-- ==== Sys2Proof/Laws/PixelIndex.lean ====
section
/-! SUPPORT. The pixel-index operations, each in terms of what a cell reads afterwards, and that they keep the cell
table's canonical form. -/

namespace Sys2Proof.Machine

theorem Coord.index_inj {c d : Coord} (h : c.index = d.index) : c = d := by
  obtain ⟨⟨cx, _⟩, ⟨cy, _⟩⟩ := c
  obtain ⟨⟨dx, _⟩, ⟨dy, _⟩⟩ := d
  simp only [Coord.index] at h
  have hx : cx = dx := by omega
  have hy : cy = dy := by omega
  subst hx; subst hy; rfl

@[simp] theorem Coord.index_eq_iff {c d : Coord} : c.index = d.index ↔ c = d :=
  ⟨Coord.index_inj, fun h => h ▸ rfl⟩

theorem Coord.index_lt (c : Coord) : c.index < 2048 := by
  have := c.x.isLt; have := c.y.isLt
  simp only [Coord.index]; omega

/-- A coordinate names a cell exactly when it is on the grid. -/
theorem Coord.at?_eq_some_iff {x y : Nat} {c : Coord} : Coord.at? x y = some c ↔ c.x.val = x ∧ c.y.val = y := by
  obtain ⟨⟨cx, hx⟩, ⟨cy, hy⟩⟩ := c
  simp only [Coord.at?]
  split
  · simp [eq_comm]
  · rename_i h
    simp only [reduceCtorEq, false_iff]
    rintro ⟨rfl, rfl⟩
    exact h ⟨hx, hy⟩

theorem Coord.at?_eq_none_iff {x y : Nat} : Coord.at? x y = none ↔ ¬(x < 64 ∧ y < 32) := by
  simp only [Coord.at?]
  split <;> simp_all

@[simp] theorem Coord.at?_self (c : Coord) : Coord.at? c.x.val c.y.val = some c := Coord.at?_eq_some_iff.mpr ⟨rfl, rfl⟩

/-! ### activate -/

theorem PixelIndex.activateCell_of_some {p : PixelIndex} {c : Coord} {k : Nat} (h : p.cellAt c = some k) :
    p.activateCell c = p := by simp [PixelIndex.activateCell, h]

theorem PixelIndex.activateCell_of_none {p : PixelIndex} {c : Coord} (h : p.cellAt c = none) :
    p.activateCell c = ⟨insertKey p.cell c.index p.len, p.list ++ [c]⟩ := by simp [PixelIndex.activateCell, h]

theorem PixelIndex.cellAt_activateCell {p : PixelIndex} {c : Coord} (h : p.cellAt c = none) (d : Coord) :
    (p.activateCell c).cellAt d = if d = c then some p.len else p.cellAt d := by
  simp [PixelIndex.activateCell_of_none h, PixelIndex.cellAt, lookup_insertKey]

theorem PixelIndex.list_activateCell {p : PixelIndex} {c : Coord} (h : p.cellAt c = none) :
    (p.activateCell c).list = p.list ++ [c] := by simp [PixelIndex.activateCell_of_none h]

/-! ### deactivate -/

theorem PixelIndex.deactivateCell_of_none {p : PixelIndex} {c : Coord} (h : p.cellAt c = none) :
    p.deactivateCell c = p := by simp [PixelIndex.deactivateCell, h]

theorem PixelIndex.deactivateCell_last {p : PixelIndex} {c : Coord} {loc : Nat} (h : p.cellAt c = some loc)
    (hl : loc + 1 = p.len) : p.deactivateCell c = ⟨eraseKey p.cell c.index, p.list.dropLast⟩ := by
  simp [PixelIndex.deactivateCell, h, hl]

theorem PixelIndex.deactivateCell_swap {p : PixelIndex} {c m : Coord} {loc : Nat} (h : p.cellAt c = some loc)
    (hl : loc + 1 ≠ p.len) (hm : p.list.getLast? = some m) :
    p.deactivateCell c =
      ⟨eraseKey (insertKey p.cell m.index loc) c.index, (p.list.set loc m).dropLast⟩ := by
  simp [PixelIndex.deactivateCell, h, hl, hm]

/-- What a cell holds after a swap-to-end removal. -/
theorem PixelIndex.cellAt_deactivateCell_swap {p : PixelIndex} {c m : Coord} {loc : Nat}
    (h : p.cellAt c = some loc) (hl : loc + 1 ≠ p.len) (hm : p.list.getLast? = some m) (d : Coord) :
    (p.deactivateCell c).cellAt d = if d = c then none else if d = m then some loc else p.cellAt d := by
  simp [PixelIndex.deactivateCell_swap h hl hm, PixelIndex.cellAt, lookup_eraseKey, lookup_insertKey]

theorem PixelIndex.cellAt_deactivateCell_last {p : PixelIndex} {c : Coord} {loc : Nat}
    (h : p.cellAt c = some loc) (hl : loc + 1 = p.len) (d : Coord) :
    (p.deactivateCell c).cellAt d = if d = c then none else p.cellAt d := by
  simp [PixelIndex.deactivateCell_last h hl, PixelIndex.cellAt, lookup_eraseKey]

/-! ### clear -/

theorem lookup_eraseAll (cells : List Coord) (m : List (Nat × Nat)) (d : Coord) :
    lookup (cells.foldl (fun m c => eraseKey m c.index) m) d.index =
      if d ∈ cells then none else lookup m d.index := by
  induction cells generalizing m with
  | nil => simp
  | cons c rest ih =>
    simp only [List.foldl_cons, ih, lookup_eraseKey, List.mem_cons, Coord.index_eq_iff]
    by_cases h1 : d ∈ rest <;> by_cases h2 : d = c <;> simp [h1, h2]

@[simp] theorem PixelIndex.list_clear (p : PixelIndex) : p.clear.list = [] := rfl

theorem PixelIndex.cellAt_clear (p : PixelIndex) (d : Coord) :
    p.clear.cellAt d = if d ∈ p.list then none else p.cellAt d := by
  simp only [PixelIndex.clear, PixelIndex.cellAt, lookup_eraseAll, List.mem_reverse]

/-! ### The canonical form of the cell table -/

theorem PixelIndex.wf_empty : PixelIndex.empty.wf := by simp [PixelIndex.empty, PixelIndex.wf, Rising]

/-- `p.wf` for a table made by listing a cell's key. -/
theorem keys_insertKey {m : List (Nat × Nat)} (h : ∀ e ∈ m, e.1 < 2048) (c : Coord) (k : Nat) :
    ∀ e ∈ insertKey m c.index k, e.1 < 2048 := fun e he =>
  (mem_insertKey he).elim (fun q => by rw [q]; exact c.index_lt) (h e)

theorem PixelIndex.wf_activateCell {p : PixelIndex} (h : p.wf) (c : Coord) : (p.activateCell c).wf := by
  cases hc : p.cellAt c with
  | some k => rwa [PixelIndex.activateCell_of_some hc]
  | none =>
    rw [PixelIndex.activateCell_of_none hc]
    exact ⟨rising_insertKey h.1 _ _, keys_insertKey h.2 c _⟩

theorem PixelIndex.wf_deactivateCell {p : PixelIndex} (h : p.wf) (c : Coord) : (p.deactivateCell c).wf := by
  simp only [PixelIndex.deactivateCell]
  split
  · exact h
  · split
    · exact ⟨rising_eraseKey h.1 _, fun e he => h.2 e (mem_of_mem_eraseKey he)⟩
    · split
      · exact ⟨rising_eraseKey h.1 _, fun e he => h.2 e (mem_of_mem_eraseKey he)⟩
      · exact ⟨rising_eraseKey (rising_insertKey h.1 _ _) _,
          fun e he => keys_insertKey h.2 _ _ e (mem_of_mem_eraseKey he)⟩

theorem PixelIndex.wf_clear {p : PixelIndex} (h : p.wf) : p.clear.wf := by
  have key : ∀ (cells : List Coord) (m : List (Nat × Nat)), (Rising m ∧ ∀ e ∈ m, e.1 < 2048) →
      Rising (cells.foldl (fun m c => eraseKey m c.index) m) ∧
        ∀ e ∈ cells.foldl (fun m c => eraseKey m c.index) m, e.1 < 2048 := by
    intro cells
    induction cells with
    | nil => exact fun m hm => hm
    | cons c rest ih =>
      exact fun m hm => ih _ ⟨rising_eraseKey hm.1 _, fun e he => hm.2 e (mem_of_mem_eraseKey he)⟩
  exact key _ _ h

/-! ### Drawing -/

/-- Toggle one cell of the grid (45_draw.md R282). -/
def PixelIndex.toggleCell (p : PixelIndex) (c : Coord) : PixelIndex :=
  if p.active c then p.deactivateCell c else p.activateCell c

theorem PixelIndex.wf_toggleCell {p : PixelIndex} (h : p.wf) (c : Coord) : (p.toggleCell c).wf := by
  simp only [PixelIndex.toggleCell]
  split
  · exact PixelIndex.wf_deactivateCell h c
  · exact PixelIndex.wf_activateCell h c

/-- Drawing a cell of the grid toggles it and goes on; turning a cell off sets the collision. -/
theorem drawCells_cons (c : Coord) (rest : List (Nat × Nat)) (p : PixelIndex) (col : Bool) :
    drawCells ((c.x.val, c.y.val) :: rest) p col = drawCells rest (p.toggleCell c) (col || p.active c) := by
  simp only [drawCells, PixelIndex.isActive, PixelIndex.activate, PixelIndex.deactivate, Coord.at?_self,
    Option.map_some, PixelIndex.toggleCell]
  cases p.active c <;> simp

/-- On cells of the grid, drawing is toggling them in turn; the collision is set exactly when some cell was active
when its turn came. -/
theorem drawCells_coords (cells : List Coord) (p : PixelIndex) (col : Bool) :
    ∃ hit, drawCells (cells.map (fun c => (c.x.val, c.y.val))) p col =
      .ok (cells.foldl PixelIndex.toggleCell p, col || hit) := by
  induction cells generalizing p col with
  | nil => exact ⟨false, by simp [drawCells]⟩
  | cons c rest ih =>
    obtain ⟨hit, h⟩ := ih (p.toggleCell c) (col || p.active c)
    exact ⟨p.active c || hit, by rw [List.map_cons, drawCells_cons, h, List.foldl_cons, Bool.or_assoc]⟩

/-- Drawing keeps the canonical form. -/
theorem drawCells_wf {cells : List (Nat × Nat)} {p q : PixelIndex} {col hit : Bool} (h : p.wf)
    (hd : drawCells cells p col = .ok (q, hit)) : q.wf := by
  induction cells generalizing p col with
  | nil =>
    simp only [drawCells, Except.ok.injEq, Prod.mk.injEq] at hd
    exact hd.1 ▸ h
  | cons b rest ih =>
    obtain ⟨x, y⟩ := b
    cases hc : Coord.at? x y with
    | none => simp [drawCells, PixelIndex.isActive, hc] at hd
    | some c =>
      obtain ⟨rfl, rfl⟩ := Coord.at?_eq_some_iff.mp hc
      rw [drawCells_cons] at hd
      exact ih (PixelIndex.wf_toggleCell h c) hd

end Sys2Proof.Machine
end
####
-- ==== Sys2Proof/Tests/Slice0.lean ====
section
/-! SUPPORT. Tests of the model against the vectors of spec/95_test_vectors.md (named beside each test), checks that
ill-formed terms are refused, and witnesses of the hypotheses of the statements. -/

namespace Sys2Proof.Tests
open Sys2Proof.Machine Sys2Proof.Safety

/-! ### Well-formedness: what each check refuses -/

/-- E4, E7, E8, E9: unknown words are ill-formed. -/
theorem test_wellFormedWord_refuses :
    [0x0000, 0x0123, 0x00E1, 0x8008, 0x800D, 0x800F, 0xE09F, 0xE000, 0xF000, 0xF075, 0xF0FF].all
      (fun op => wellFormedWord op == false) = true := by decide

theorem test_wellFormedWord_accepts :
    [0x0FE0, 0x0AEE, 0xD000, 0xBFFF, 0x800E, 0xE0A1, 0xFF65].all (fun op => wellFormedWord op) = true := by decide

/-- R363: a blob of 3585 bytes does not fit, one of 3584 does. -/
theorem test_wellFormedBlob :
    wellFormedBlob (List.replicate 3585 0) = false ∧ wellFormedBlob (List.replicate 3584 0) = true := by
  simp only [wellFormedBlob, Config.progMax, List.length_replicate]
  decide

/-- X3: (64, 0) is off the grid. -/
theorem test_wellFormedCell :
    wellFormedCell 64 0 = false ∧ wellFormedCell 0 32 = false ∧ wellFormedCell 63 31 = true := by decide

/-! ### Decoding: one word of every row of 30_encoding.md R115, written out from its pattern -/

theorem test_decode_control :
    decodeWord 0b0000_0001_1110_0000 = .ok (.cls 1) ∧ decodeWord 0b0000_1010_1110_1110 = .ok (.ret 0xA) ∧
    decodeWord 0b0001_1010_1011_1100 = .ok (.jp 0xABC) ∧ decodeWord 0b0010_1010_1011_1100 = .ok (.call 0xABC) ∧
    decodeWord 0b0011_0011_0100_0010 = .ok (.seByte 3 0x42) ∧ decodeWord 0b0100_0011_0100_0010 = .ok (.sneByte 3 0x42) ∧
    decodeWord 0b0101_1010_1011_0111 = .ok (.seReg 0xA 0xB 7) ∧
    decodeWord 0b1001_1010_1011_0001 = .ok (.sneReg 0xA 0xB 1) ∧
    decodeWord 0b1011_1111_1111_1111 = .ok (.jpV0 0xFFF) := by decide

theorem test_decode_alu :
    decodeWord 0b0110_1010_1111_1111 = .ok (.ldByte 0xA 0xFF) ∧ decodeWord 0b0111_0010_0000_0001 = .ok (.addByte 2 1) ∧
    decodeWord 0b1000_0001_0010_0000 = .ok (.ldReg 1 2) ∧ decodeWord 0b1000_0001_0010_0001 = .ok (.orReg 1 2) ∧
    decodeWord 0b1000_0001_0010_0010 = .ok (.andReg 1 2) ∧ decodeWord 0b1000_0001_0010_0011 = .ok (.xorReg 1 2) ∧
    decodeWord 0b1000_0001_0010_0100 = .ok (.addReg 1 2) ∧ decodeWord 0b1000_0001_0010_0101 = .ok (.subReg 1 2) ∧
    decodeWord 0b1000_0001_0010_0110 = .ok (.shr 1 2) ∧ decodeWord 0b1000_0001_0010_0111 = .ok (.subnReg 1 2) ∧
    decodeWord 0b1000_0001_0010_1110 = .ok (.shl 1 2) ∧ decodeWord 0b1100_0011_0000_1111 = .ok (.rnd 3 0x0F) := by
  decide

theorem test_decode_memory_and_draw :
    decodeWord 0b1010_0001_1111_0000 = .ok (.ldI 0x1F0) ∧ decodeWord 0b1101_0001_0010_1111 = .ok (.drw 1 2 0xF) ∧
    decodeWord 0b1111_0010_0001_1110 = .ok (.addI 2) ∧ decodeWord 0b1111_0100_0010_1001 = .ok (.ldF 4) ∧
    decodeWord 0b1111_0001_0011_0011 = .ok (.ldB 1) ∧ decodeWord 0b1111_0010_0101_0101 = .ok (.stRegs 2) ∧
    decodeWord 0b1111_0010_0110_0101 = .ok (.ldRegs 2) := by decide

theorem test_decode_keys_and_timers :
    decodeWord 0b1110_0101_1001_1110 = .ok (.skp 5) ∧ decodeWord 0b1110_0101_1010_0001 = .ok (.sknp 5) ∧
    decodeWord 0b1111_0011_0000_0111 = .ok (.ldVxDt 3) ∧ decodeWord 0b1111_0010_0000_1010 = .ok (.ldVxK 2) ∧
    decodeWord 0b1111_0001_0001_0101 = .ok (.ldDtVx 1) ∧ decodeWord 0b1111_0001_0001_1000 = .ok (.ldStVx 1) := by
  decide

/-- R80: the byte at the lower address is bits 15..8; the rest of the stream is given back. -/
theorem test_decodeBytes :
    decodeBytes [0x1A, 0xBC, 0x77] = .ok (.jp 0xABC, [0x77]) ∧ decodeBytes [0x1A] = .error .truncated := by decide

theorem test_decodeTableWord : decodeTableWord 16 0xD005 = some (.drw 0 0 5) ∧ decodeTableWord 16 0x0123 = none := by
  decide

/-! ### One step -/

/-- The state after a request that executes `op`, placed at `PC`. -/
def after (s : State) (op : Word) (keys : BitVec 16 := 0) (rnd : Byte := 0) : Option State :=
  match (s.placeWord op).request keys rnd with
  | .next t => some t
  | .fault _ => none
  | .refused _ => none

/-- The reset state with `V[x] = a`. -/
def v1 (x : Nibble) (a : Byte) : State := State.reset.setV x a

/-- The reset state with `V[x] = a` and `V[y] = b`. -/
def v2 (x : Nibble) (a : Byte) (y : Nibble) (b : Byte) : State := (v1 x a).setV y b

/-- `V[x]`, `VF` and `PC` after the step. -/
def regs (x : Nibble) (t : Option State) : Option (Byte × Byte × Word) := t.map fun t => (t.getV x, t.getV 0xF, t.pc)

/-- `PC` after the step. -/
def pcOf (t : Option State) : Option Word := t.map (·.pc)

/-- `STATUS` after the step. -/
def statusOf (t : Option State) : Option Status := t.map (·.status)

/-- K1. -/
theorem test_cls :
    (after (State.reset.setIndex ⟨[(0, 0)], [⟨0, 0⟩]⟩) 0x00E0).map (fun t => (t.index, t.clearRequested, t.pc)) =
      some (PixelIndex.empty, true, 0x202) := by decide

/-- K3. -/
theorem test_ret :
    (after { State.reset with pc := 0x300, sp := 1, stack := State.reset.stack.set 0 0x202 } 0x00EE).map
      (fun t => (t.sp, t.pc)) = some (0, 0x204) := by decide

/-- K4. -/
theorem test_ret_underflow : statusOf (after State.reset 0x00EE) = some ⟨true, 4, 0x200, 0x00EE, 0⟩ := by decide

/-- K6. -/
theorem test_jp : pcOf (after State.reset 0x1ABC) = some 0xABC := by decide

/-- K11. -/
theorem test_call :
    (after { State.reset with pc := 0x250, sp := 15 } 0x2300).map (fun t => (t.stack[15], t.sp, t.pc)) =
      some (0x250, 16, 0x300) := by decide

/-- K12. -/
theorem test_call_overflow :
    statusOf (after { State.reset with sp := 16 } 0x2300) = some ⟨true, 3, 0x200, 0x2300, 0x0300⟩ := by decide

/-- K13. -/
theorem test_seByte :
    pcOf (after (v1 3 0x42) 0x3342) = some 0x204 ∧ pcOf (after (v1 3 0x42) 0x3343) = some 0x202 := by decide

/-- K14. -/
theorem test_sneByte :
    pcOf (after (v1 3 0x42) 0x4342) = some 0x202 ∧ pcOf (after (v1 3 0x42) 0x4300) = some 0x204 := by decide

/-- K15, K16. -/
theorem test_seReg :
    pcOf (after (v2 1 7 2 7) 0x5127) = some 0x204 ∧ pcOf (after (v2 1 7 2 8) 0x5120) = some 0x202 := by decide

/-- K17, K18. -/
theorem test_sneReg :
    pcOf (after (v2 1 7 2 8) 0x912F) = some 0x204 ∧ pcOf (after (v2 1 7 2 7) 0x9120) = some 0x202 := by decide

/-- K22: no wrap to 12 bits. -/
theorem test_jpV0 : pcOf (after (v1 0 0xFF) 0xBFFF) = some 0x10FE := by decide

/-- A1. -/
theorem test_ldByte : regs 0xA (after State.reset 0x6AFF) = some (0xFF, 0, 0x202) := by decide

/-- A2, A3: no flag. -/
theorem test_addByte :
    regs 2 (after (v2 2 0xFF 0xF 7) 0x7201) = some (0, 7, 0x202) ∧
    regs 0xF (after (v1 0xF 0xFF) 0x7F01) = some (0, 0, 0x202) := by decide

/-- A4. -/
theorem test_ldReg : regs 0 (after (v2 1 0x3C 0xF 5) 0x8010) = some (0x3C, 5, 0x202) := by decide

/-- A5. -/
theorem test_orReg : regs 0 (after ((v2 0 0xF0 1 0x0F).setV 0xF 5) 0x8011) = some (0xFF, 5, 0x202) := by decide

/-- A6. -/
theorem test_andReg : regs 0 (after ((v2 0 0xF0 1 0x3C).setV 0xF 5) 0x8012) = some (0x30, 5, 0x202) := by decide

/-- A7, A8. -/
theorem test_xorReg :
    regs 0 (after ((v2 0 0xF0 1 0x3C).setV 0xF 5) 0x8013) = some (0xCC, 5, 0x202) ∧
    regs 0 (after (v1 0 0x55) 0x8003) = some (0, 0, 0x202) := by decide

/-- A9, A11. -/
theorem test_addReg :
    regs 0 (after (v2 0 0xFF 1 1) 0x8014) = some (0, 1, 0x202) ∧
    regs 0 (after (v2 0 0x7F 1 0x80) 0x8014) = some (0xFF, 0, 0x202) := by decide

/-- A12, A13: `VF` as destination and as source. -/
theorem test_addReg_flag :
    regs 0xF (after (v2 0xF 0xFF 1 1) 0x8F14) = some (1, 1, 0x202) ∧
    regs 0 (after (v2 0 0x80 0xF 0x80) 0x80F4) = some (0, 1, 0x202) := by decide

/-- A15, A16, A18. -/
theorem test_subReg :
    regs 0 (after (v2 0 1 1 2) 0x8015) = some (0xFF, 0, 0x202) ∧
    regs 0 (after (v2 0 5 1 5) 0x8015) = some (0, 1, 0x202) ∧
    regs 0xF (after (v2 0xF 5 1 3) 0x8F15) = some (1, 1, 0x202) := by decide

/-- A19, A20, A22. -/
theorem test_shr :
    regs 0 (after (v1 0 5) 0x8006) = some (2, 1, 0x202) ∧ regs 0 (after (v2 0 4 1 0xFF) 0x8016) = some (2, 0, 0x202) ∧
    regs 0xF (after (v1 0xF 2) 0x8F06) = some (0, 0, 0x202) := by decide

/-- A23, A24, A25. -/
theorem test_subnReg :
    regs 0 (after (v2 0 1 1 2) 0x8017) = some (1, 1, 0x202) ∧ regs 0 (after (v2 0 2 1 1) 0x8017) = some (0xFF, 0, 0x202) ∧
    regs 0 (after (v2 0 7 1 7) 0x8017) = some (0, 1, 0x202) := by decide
####
**What to work on**. Copy out each line of the data above, exactly, if it lies between the line holding "12 bits. -/" and the line holding "regs 0 (after (v2 0 1 1 2) 0x8015)", inclusive; copy no other line.

**Exercise result**.
/-- K22: no wrap to 12 bits. -/
theorem test_jpV0 : pcOf (after (v1 0 0xFF) 0xBFFF) = some 0x10FE := by decide

/-- A1. -/
theorem test_ldByte : regs 0xA (after State.reset 0x6AFF) = some (0xFF, 0, 0x202) := by decide

/-- A2, A3: no flag. -/
theorem test_addByte :
    regs 2 (after (v2 2 0xFF 0xF 7) 0x7201) = some (0, 7, 0x202) ∧
    regs 0xF (after (v1 0xF 0xFF) 0x7F01) = some (0, 0, 0x202) := by decide

/-- A4. -/
theorem test_ldReg : regs 0 (after (v2 1 0x3C 0xF 5) 0x8010) = some (0x3C, 5, 0x202) := by decide

/-- A5. -/
theorem test_orReg : regs 0 (after ((v2 0 0xF0 1 0x0F).setV 0xF 5) 0x8011) = some (0xFF, 5, 0x202) := by decide

/-- A6. -/
theorem test_andReg : regs 0 (after ((v2 0 0xF0 1 0x3C).setV 0xF 5) 0x8012) = some (0x30, 5, 0x202) := by decide

/-- A7, A8. -/
theorem test_xorReg :
    regs 0 (after ((v2 0 0xF0 1 0x3C).setV 0xF 5) 0x8013) = some (0xCC, 5, 0x202) ∧
    regs 0 (after (v1 0 0x55) 0x8003) = some (0, 0, 0x202) := by decide

/-- A9, A11. -/
theorem test_addReg :
    regs 0 (after (v2 0 0xFF 1 1) 0x8014) = some (0, 1, 0x202) ∧
    regs 0 (after (v2 0 0x7F 1 0x80) 0x8014) = some (0xFF, 0, 0x202) := by decide

/-- A12, A13: `VF` as destination and as source. -/
theorem test_addReg_flag :
    regs 0xF (after (v2 0xF 0xFF 1 1) 0x8F14) = some (1, 1, 0x202) ∧
    regs 0 (after (v2 0 0x80 0xF 0x80) 0x80F4) = some (0, 1, 0x202) := by decide

/-- A15, A16, A18. -/
theorem test_subReg :
    regs 0 (after (v2 0 1 1 2) 0x8015) = some (0xFF, 0, 0x202) ∧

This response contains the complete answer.